Ask Mitch - Shaker Frame & Panel Doors with a No.45

Can a No.45 make a Shaker Frame & Panel Door?

have you ever tried to make a shaker style rail and stile cabinet door with the #45. I think can do it but I need to figure out the steps in the process that would eliminate serious mistakes.
let me know what your thoughts are on the subject.
Mike

Was there a particular shaker style you were hoping to emulate? I'm only familiar with the very simple and plain style, for which the 45 could plough the grooves on the rails and stiles, and cut a rounded corner rebate on the back of the panels (flute to define width, then straight cutter to remove waste).
Mitch


...that is pretty much my thoughts on it also. MY problem is that I'm just not sure how to approach the tenoned end as yet. I know how to make the tenon but making a "undercut/round" to accommodate the round over on the stile at the corner. I think if I make a stopped groove on the rail the tenon won't show but that would require a square shoulder instead on the rounded shoulder that is usually found on shaker cabinet doors.
I have enclosed a pic ... this is what I want the shape to be like. if I square off the tenon on the rails and remove the same amount from the stile, I think it can be done with a #45.
Mike

I would suggest the mitred joint for the round over detail, which avoids the coped curved undercut. I would also use a longer tenon with a haunch to fill the end of the stiles grooves.
Were you going to use a bead cutter to form the round over?
I would definitely suggest making some test pieces first, but I'm pretty sure you could make a good stab at it with the 45
.
Mitch

I agree with the miter is a good idea, and the haunch as cover.
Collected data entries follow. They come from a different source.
/-! ### The batch decoder -/

theorem decodePairs_length : ∀ b : List Byte, (decodePairs b).length = b.length / 2
  | [] => rfl
  | [_] => by simp [decodePairs]
  | hi :: lo :: rest => by
    simp only [decodePairs, List.length_cons, decodePairs_length rest]; omega

theorem decodePairs_getElem? : ∀ (b : List Byte) (k : Nat), k < b.length / 2 →
    (decodePairs b)[k]? = some (decode (wordOfBytes (b.getD (2 * k) 0) (b.getD (2 * k + 1) 0)))
  | [], _, hk | [_], _, hk => by simp at hk
  | hi :: lo :: rest, 0, _ => rfl
  | hi :: lo :: rest, k + 1, hk =>
    decodePairs_getElem? rest k (by simp only [List.length_cons] at hk; omega)

/-- Settles O7: an empty or odd buffer is an error; else the pairs are decoded one by one. -/
theorem batchDecoderPairs : Obligations.BatchDecoderPairs := by
  refine fun b => ⟨fun h => if_pos h, fun hne heven => ?_⟩
  exact ⟨decodePairs b, if_neg (by omega), decodePairs_length b, decodePairs_getElem? b⟩

/-! ### Sample words -/

/-- Settles O6: the decoder evaluated at each of the seven words. -/
theorem sampleWordsDecode : Obligations.SampleWordsDecode := by
  unfold Obligations.SampleWordsDecode
  decide

end Sys2Proof.Machine
end

section
/-! The cycle of 40_cycle.md: what a step answers by what the meaning answers (R100, R101, R105), a timer accessed in
the cycle that wraps `TICK`, the held WaitForKey (R107), the settled machine (R108) and UNKNOWN (R110). -/

namespace Sys2Proof.Machine

/-! ### The step, by the answer of the meaning -/

/-- Two bytes at legal addresses are a legal fetch (R101; 20_memory.md R50). -/
theorem fetch_legal {s : State} (h : s.pc.toNat + 1 ≤ 0x0FFF) : s.pc.toNat + 2 ≤ Config.memSize :=
  Nat.succ_le_succ h

theorem step_completed {s t : State} (hfetch : s.pc.toNat + 2 ≤ Config.memSize) (hexec : exec s.fetched s = .next t)
    (ht : t.held = false) : step s = .next t.timerStep := by
  rw [step_legal hfetch, hexec]
  simp [endCycle, ht]

theorem step_held {s t : State} (hfetch : s.pc.toNat + 2 ≤ Config.memSize) (hexec : exec s.fetched s = .next t)
    (ht : t.held = true) : step s = .next t := by
  rw [step_legal hfetch, hexec]
  simp [endCycle, ht]

theorem step_exec_fault {s : State} {f : Fault} (hfetch : s.pc.toNat + 2 ≤ Config.memSize)
    (hexec : exec s.fetched s = .fault f) : step s = .fault f := by
  rw [step_legal hfetch, hexec]
  rfl

theorem step_fetch_illegal {s : State} (h : Config.memSize < s.pc.toNat + 2) :
    step s = .fault (.memoryOutOfRange (max s.pc.toNat Config.memSize)) :=
  checkRange_illegal s _ (by omega)

/-- Settles O9: the fetch is legal, and the end of the cycle answers by what the meaning answered. -/
theorem stepRunsDecodedInstruction : Obligations.StepRunsDecodedInstruction := by
  intro s i hpc hi
  obtain rfl : s.fetched = i := hi
  have hfetch := fetch_legal hpc
  exact ⟨fun _ => step_completed hfetch, fun _ => step_held hfetch, fun _ => step_exec_fault hfetch⟩

/-- Settles O10: the reported address is `PC` itself when `PC` is illegal, else the address after it, 0x1000. -/
theorem fetchOutOfRangeFaults : Obligations.FetchOutOfRangeFaults := by
  intro s
  constructor
  · intro h
    rw [step_fetch_illegal (by rw [memSize_eq]; omega), memSize_eq, max_eq_left (by omega)]
  · intro h
    rw [step_fetch_illegal (by rw [memSize_eq]; omega), memSize_eq, h]
    rfl

/-! ### A timer accessed in the cycle that wraps `TICK` -/

/-- The wrapping timer step lowers `DT` by 8, not below 0 (60_exceptions.md R214, R215). -/
theorem State.timerStep_dt_toNat_of_wrap {s : State} (h : s.tick.toNat = 7) :
    s.timerStep.dt.toNat = s.dt.toNat - 8 := by
  have hwrap : s.tick = 7 := BitVec.eq_of_toNat_eq h
  rw [State.timerStep_dt, if_pos hwrap, satSub8_toNat]

/-- Settles O27: both accesses complete, and the timer step comes after them, so it lowers the value StoreDelayTimer
wrote and LoadDelayTimer has read the value before. -/
theorem timerAccessInFiringCycle : Obligations.TimerAccessInFiringCycle := by
  intro s x hpc htick
  have hfetch := fetch_legal hpc
  constructor
  · intro hi
    have hexec : exec s.fetched s = .next (s.setDt (s.readV x)).advance := by rw [hi]; rfl
    exact ⟨_, step_completed hfetch hexec rfl, State.timerStep_dt_toNat_of_wrap htick⟩
  · intro hi
    have hexec : exec s.fetched s = .next (s.writeV x s.dt).advance := by rw [hi]; rfl
    exact ⟨_, step_completed hfetch hexec rfl, by simp, State.timerStep_dt_toNat_of_wrap htick⟩

/-! ### The held WaitForKey -/

theorem execWaitForKey_unanswered {s : State} {x : Reg} (h : s.waitAnswer = none) :
    execWaitForKey x s = .next s.hold := by
  rw [execWaitForKey, waitOutcome, h]

/-- A look that finds no answer holds the cycle, and the host's list of answers has moved on by that one. -/
theorem step_waitForKey_unanswered {s : State} {x : Reg} {rest : List (Option Key)} (hpc : s.pc.toNat + 1 ≤ 0x0FFF)
    (hi : s.fetched = .waitForKey x) (hwaits : s.inputs.waits = none :: rest) :
    step s = .next s.hold ∧ s.hold.inputs.waits = rest := by
  have hnone : s.waitAnswer = none := waitAnswer_listed (by rw [hwaits]; rfl)
  have hexec : exec s.fetched s = .next s.hold := by rw [hi]; exact execWaitForKey_unanswered hnone
  exact ⟨step_held (fetch_legal hpc) hexec s.hold_held, congrArg List.tail hwaits⟩

@[simp] theorem State.hold_fetched (s : State) : s.hold.fetched = s.fetched :=
  State.fetched_congr s.hold_pc s.hold_mem

theorem sameBlock_refl (s : State) : sameBlock s s :=
  ⟨fun _ _ => rfl, rfl, rfl, ⟨rfl, rfl⟩, ⟨rfl, rfl, rfl⟩, fun _ => rfl, rfl, rfl⟩

/-- A state has the block of `s` after a hold exactly when it has the block of `s` (R107). -/
theorem sameBlock_hold {s t : State} : sameBlock s.hold t ↔ sameBlock s t := Iff.rfl

/-- Settles O28, by induction on the number of looks: each finds `none` at the head of the host's list and holds. -/
theorem heldRunChangesNothing : Obligations.HeldRunChangesNothing := by
  intro k
  induction k with
  | zero =>
    intro s x rest hpc hi hwaits
    obtain ⟨hstep, hrest⟩ := step_waitForKey_unanswered hpc hi hwaits
    exact ⟨s.hold, run_succ_next hstep, s.hold_held, sameBlock_hold.mp (sameBlock_refl _), s.hold_fetched.trans hi,
      hrest⟩
  | succ k ih =>
    intro s x rest hpc hi hwaits
    obtain ⟨hstep, htail⟩ := step_waitForKey_unanswered hpc hi hwaits
    obtain ⟨t, hrun, hheld, hsame, hfetched, hrest⟩ := ih s.hold x rest hpc (s.hold_fetched.trans hi) htail
    exact ⟨t, (run_succ_next hstep).trans hrun, hheld, sameBlock_hold.mp hsame, hfetched, hrest⟩

/-! ### The settled machine -/

theorem State.settled_congr {s t : State} (hpc : t.pc = s.pc) (hmem : t.mem = s.mem) (h : s.settled) : t.settled := by
  rwa [State.settled, State.fetched_congr hpc hmem, hpc]

/-- A settled machine jumps to where it is, and the timer step follows. -/
theorem State.settled.step_eq {s : State} (h : s.settled) : step s = .next (s.finishAt s.pc).timerStep := by
  obtain ⟨hfetch, addr, hi, hself⟩ := h
  have hexec : exec s.fetched s = .next (s.finishAt s.pc) := by rw [hi, ← hself]; rfl
  exact step_completed hfetch hexec rfl

theorem State.timerStep_calls_cases (s : State) :
    s.timerStep.calls = s.calls ∨ s.timerStep.calls = s.calls ++ [.toneEnd] := by
  rw [State.timerStep_calls]
  split
  · exact .inr rfl
  · exact .inl (List.append_nil _)

/-- Settles O29: the jump to itself leaves everything, and the timer step changes the timers and may end the tone. -/
theorem settledStaysSettled : Obligations.SettledStaysSettled := by
  intro s h
  refine ⟨_, h.step_eq, State.settled_congr (by simp) (by simp) h, ?_, by simp, by simp, ?_, ?_, by simp, by simp, ?_⟩
  · exact fun r _ => by simp
  · exact ⟨by simp, by simp⟩
  · exact fun a => by simp
  · exact (s.finishAt s.pc).timerStep_calls_cases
I will need to use a bead cutter ,I don't have any H&Rs yet and no wooden molding planes at all . But I believe if you do the groove first and then the bead it can be done without too much wailing and gnashing of teeth.
Mike

Whether you cut the bead or form the groove first will probably be best determined by some trial attempts. Either way you will be removing material that one of the skates should be riding on, and as such you may need to install a sacrificial packing strip - easier if the groove is done first. I shall wait to hear how you get on!